Most traders expected bounce-back from the Friday’s low of 5,680 to continue with both Nifty spot and futures achieving the upside targets indicated in this column yesterday. The spot Nifty closed at 5,960 while December futures settled at 5,979 on fresh long build-up and short-covering in key stock futures. From here, the market is expected to trade above the resistance zone and hence we may see profit-booking at the higher level.

The improved sentiment on the domestic front and strong gross domestic product growth provided the desired momentum to the market. Moses Harding, head, global markets group, IndusInd Bank, expects near-term consolidation within 5,750-5,950, with overshoot limited to 6,000. The market picture chart for the entire trading session is hinting at a time-price opportunities (TPOs)-based resistance around 5,992 (5,971 for the spot Nifty). The volume-driven surge is expected to end around 6,072.50, the market picture chart from Bloomberg suggests.

 

TPOs, the value area that makes up 70 per cent price points, is hinting at strong support at 5,902 in case the market reacts to the global pressure. The price movement and volume in Nifty futures suggest an index level of 6,025. Nifty December futures closed at a 18-point premium to the spot and added 800,000 shares in open interest, mostly though change of hands in the value area (5,910-5,970).

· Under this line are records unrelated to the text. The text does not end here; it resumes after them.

/-- BootState as the object shows it: a die whose firmware runs and that is lost is at 6 (R32, R497). -/
def S8.bootShown (s : S8) (die : Nat) : Nat :=
  let st := SMap.getD s.boot.state die 0
  if st = 3 ∧ s.run.lostDies.contains die then 6 else st

/-- BOOT_ATTEMPT (R484, R485): the starter's next attempt, from the slot of its number. A page of a cellar that is not reachable is not
read (R15). -/
def execBootAttempt (die : Die) (read : ReadResult) (s : State) : Host.Outcome State Fault Refusal :=
  act (.bootAttempt die read) s (fun c =>
    let st := SMap.getD c.boot.state die.val 0
    if st = 1 ∨ st = 2 then
      let slot := c.boot.attemptSlot die.val
      let result := if read = ReadResult.failed ∨ !(c.cellarReachable die.val) then 1 else imageResult (c.boot.imageBytes die.val slot)
      if result = 0 then c.bootPassed die.val slot else c.bootFailed die.val slot result
    else c)

/-! ### Loading firmware -/

/-- A write of FirmwareLoadRequest (R487): the image's Length, and receiving begins. -/
def firmwareLoadEffect : WriteEffect := fun s value =>
  (statusOk, { s with boot := { s.boot with loadLength := valueOf value, segments := [], loadState := 1, loadReason := 0 } })

/-- FIRMWARE_LOAD_REQUEST (R487). -/
def execFirmwareLoadRequest (w : ObjWrite) (s : State) : Host.Outcome State Fault Refusal :=
  act (.firmwareLoadRequest w) s (fun c => c.performWrite w Obj.firmwareLoadRequest firmwareLoadEffect)

/-- The slot a loaded image goes to on a die (R487): the one that is not running; under a starter, the one that failed
last. -/
def Boot.inactiveSlot (b : Boot) (die : Nat) : Nat :=
  if SMap.getD b.state die 0 = 3 then 1 - SMap.getD b.running die 0
  else 1 - b.attemptSlot die

/-- Write an image to a die's inactive slot; a waiting starter takes it as its next attempt (R487). -/
def Boot.writeImage (b : Boot) (image : Bytes) (die : Nat) : Boot :=
  let slot := b.inactiveSlot die
  let waits := SMap.getD b.state die 0 ≠ 3
  { b with
    images := SMap.insert b.images (2 * die + slot) { state := 1, bytes := image }
    attempts := if waits then
        SMap.put 0 b.attempts die (if slot = SMap.getD b.preferred die 0 then 0 else 1)
      else b.attempts }


/-- The image is held whole: check it and write it, or refuse it (R487). -/
def S8.finishFirmware (s : S8) : S8 :=
  let image := assemble s.boot.loadLength s.boot.segments
  let result := if leAt image 12 4 ≠ s.boot.loadLength then 2 else imageResult image
  if result = 0 then
    let boot := ((List.range 8).filter s.cellarReachable).foldl (fun b d => b.writeImage image d) s.boot
    { s with boot := { boot with loadState := 3, loadReason := 0, segments := [] } }
  else
    { s with boot := { s.boot with
      loadState := 4
      loadReason := if result = 2 then 3 else if result = 3 then 2 else 1
      segments := [] } }

/-- Receive bulk data of a kind on the owner's port (R301, R467): a frame on the other port is discarded and counted, and
so is one of another kind. -/
def S8.receiveBulk (s : S8) (f : Frame) (kind : Nat) (k : S8 → FrameView → S8) : S8 :=
  s.receive f 0x30 (fun c v =>
    if c.ports.owner ≠ f.port then c.frameLost
    else if v.at 0 1 ≠ kind then c
    else k c v)

/-- BULK_FIRMWARE (R487). -/
def execBulkFirmware (f : Frame) (s : State) : Host.Outcome State Fault Refusal :=
  act (.bulkFirmware f) s (fun c => c.receiveBulk f 6 (fun c v =>
    let count := v.at 8 2
    if c.boot.loadState ≠ 1 ∨ count = 0 ∨ 208 < count ∨ c.boot.loadLength < v.at 4 4 + count then c.frameLost
    else
      let c1 := { c with boot := { c.boot with
        segments := c.boot.segments ++ [(v.at 4 4, bytesAt v.payload 16 count)] } }
      if segmentsCover c1.boot.loadLength c1.boot.segments then c1.finishFirmware else c1))

/-! ### The coordinator -/

/-- May a die coordinate: its firmware runs, both halves are in service, its cellar is reachable? (R488) -/
def S8.mayCoordinate (s : S8) (die : Nat) : Bool :=
  SMap.getD s.boot.state die 0 = 3 && field (s.dict.get Obj.halfService) (2 * die) 2 = 3 &&
    SMap.getD s.clock.halfState (2 * die) 0 ≠ 2 && s.cellarReachable die

/-- The dies that may coordinate, ascending. -/
def S8.coordinators (s : S8) : List Nat := (List.range 8).filter s.mayCoordinate

/-- Restore the saved settings (R462): the sound copy's values, or every default. -/
def Dict.restore (d : Dict) : Dict :=
  match d.saved with
  | none => d
  | some (copy, true) => { d with settings := copy.values, blobs := copy.blobs, configState := 1 }
  | some (_, false) => { d with settings := [], blobs := [], configState := 2 }

/-- The key of a wheel version (R363): WheelId and Version. -/
def Wheel.key (w : Wheel) : Nat := w.wheelId * 2 ^ 32 + w.version

/-- The physical vats that hold the blocks of a version's placement table: those taken for them, or those that back their
numbers. -/
def Wheels.holders (w : Wheels) (v : Vats) (u : Wheel) : SMap Nat :=
  u.placement.zipIdx.filterMap (fun e =>
    let k := (SMap.find u.targets e.2).getD (v.physical (vatOfWord e.1.vat))
    if SMap.find w.content k = some (u.key, e.1.block) then some (e.2, k) else none)

/-- Wheels held at power loss restart: a version's shards in the golden partition are verified, and its blocks are to be
calibrated and read-verified again (R490). -/
def Wheels.afterStart (w : Wheels) (v : Vats) (golden : SMap Bytes) : Wheels :=
  { w with table := (w.table.filter (fun u => u.state = 1 || u.state = 2)).map (fun u =>
    { u with
      state := 1
      ready := []
      targets := w.holders v u
      tries := []
      fetching := []
      verified := (List.range u.manifest.shardCount).filter (fun i =>
        (SMap.find golden (u.key * 65536 + i)).isSome) }) }

/-- The key of a culture version's image and content (R363, R374). -/
def Culture.key (v : Culture) : Nat := v.cultureId * 65536 + v.version

/-- The physical culture vats that hold a version's roles, by the role's place in its image. -/
def Culture.holders (v : Culture) (content : SMap (Nat × Nat)) : SMap Nat :=
  (content.filter (fun e => isCulture e.1 && e.2.1 = v.key)).foldl (fun m e => SMap.insert m e.2.2 e.1) []

/-- Cultures at start-up (R490): a READY version is at state 3 until it is read-verified again, one that was being written waits
for a place, one that was being received is lost, and no sequence is left on a retiring one. -/
def Cultures.afterStart (c : Cultures) (content : SMap (Nat × Nat)) : Cultures :=
  let writing := (c.table.filter (fun v => v.state = 3)).filterMap (·.place)
  { c with
    places := SMap.mapVal (fun _ p => if p = 2 then 1 else p) (SMap.keep (fun n _ => !(writing.contains n)) c.places)
    table := (c.table.filter (fun v => v.state ≠ 1)).map (fun v =>
      if v.state = 3 then { v with state := 2, place := none, targets := [], verified := false, pins := 0 }
      else if v.state = 4 then { v with state := 3, targets := v.holders content, verified := false, pins := 0 }
      else { v with pins := 0 }) }

/-- The PAUSED record of a parked image after power loss (R491). -/
def parkedCompletion (entry : Nat) (e : PauseEntry) : Completion :=
  { outcome := 2, error := 0, promiseBroken := false, pauseKey := e.nonce * 2 ^ 32 + entry,
    digest := bytesAt e.image.header 112 32 }

/-- The choice of the coordinator (R488, R490, R491, R462): the lowest die that may coordinates, the next is the deputy; dies whose
firmware does not run are treated as lost; settings and content are restored, and parked images get an expiry and their
records. -/
def S8.chooseCoordinator (s : S8) : S8 :=
  match s.coordinators with
  | [] => s
  | d :: rest =>
    let dict := s.dict.restore
    let ttl := dict.get Obj.pauseTimeToLive
    let index := s.cellar.parked.foldl (fun m p =>
      match SMap.find m p.2.1 with
      | none => m
      | some e => SMap.insert m p.2.1 { e with expiry := s.cellar.seconds + ttl }) s.cellar.index
    { s with
      dict := dict
      boot := { s.boot with coordinator := d, deputy := rest.headD 0xFF, mirror := { values := dict.settings, blobs := dict.blobs } }
      run := { s.run with lostDies := (List.range 8).filter (fun e => SMap.getD s.boot.state e 0 ≠ 3) }
      cellar := { s.cellar with index := index, parked := [] }
      serve := { s.serve with finished := s.serve.finished ++ s.cellar.parked.filterMap (fun p =>
        (SMap.find index p.2.1).map (fun e => (p.1, p.2.2, parkedCompletion p.2.1 e))) }
      wheels := s.wheels.afterStart s.vats s.cellar.golden
      cultures := s.cultures.afterStart s.wheels.content }

/-- STARTER_RESTART (R488): a die on another release than the coordinator's takes the coordinator's image under R487, where both
cellars are reachable (R15), and its starter restarts on it. -/
def execStarterRestart (die : Die) (s : State) : Host.Outcome State Fault Refusal :=
  act (.starterRestart die) s (fun c =>
    let k := c.boot.coordinator
    let slot := SMap.getD c.boot.running k 0
    if 7 < k ∨ SMap.getD c.boot.state die.val 0 ≠ 3 ∨ !(c.cellarReachable k) ∨ !(c.cellarReachable die.val) ∨
        c.boot.release die.val (SMap.getD c.boot.running die.val 0) = c.boot.release k slot then c
    else
      let target := c.boot.inactiveSlot die.val
      S8.judge { c with
        boot := { c.boot with
          images := SMap.insert c.boot.images (2 * die.val + target) { state := 1, bytes := c.boot.imageBytes k slot }
          state := SMap.insert c.boot.state die.val 1
          attempts := SMap.put 0 c.boot.attempts die.val
            (if target = SMap.getD c.boot.preferred die.val 0 then 0 else 1)
          rejoining := insertNat die.val c.boot.rejoining }
        run := { c.run with lostDies := insertNat die.val c.run.lostDies } })

/-! ### Live handover -/

/-- The agent's core of a half: physical core 35 unless moved (R234, R236). -/
def S8.agentCore (s : S8) (half : Nat) : Nat := 36 * half + SMap.getD s.cores.agents half 35

/-- The healthy spares of a half other than its agent's core. -/
def S8.freeSpares (s : S8) (half : Nat) : List Nat := (s.spareCores half).filter (fun c => c ≠ s.agentCore half)

/-- Why a handover is refused (R493): 0 when it is not. -/
def S8.handoverRefusal (s : S8) (h : Nat) : Nat :=
  let dies := (List.range 8).filter s.dieServes
  let k := s.boot.coordinator
  let new := s.boot.imageBytes k (1 - SMap.getD s.boot.running k 0)
  let running := s.boot.release k (SMap.getD s.boot.running k 0)
  if halves.any (fun i => s.halfServes i && s.freeSpares i = []) then 1
  else if running < leAt new 8 4 ∨ field running 24 8 ≠ 1 ∨ field (leAt new 4 4) 24 8 ≠ 1 then 2
  else if h < s.run.step + 64 then 3
  else if dies.any (fun d => ((SMap.find s.boot.images (2 * d + (1 - SMap.getD s.boot.running d 0))).map (·.state)) ≠ some 1)
    then 4
  else 0

/-- A write of HandoverStep (R492, R493). -/
def handoverEffect : WriteEffect := fun s value =>
  let r := s.handoverRefusal (valueOf value)
  if r = 0 then (statusOk, { s with
    boot := { s.boot with handoverStep := valueOf value, handoverState := 1, handoverReason := 0, switchedAt := none } })
  else (statusState, { s with boot := { s.boot with handoverState := 5, handoverReason := r } })

/-- HANDOVER_STEP (R492, R493). -/
def execHandoverStep (w : ObjWrite) (s : State) : Host.Outcome State Fault Refusal :=
  act (.handoverStep w) s (fun c => c.performWrite w Obj.handoverStep handoverEffect)

/-- A handover fails (R494): the event, and HandoverState 4; the image in use stays running. -/
def S8.handoverFailed (s : S8) : S8 :=
  { s with
    boot := { s.boot with handoverState := 4, handoverStep := 0, switchedAt := none }
    dict := s.dict.raise s.run.step Obj.handoverFailCount 0 1 0 0 }

/-- HANDOVER_HEARTBEAT_TIMEOUT (R494): no agent heartbeat for 1,024 steps after H. -/
def execHandoverHeartbeatTimeout (s : State) : Host.Outcome State Fault Refusal :=
  act .handoverHeartbeatTimeout s (fun c => if c.boot.handoverState = 2 then c.handoverFailed else c)

/-- MACHINE_MODE_TRAP (R494): from H − 64 a trap of a new agent cancels or fails the handover. -/
def execMachineModeTrap (die : Die) (half : Half) (s : State) : Host.Outcome State Fault Refusal :=
  act (.machineModeTrap die half) s (fun c =>
    if c.boot.handoverState = 2 ∨ (c.boot.handoverState = 1 ∧ c.boot.handoverStep ≤ c.run.step + 64) then c.handoverFailed
    else c)

/-- HANDOVER_CONFIRM (R494): HandoverConfirmSteps after H without a failure, Preferred names the new slot. -/
def execHandoverConfirm (s : State) : Host.Outcome State Fault Refusal :=
  act .handoverConfirm s (fun c =>
    match c.boot.switchedAt with
    | none => c
    | some h =>
      if c.boot.handoverState = 2 ∧ h + c.dict.get Obj.handoverConfirmSteps ≤ c.run.step then
        { c with boot := { c.boot with
          handoverState := 3
          switchedAt := none
          preferred := (List.range 8).map (fun d => (d, SMap.getD c.boot.running d 0)) } }
      else c)

/-- The new agent's core of a half: its highest healthy spare other than the agent's (R492). -/
def S8.newAgent (s : S8) (half : Nat) : Nat := (s.freeSpares half).foldl max 0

The initial balance range (5,875-5,920) saw 22 per cent volume, which indicated that early liquidity providers were not willing to sell at the lower level. The initial balance range is the first two TPO time periods and is principally established by floor and day traders. So, subdued volumes in the initial balance range from liquidity providers means the market is expecting a fresh rally in the Nifty.

The trading in call and put options suggests strong support for the Nifty above 5,900 while resistance is expected to be above 6,050. There was short-covering in the 5,900-6,000-strike call options and significant build-up of long positions in the 6,100-6,200-strike call options. Traders bought these calls to hedge short positions in the 6,000-strike call options. The 5,800-5,900-strike put saw a significant addition in open interest through sell trades, which indicated a support level for the Nifty.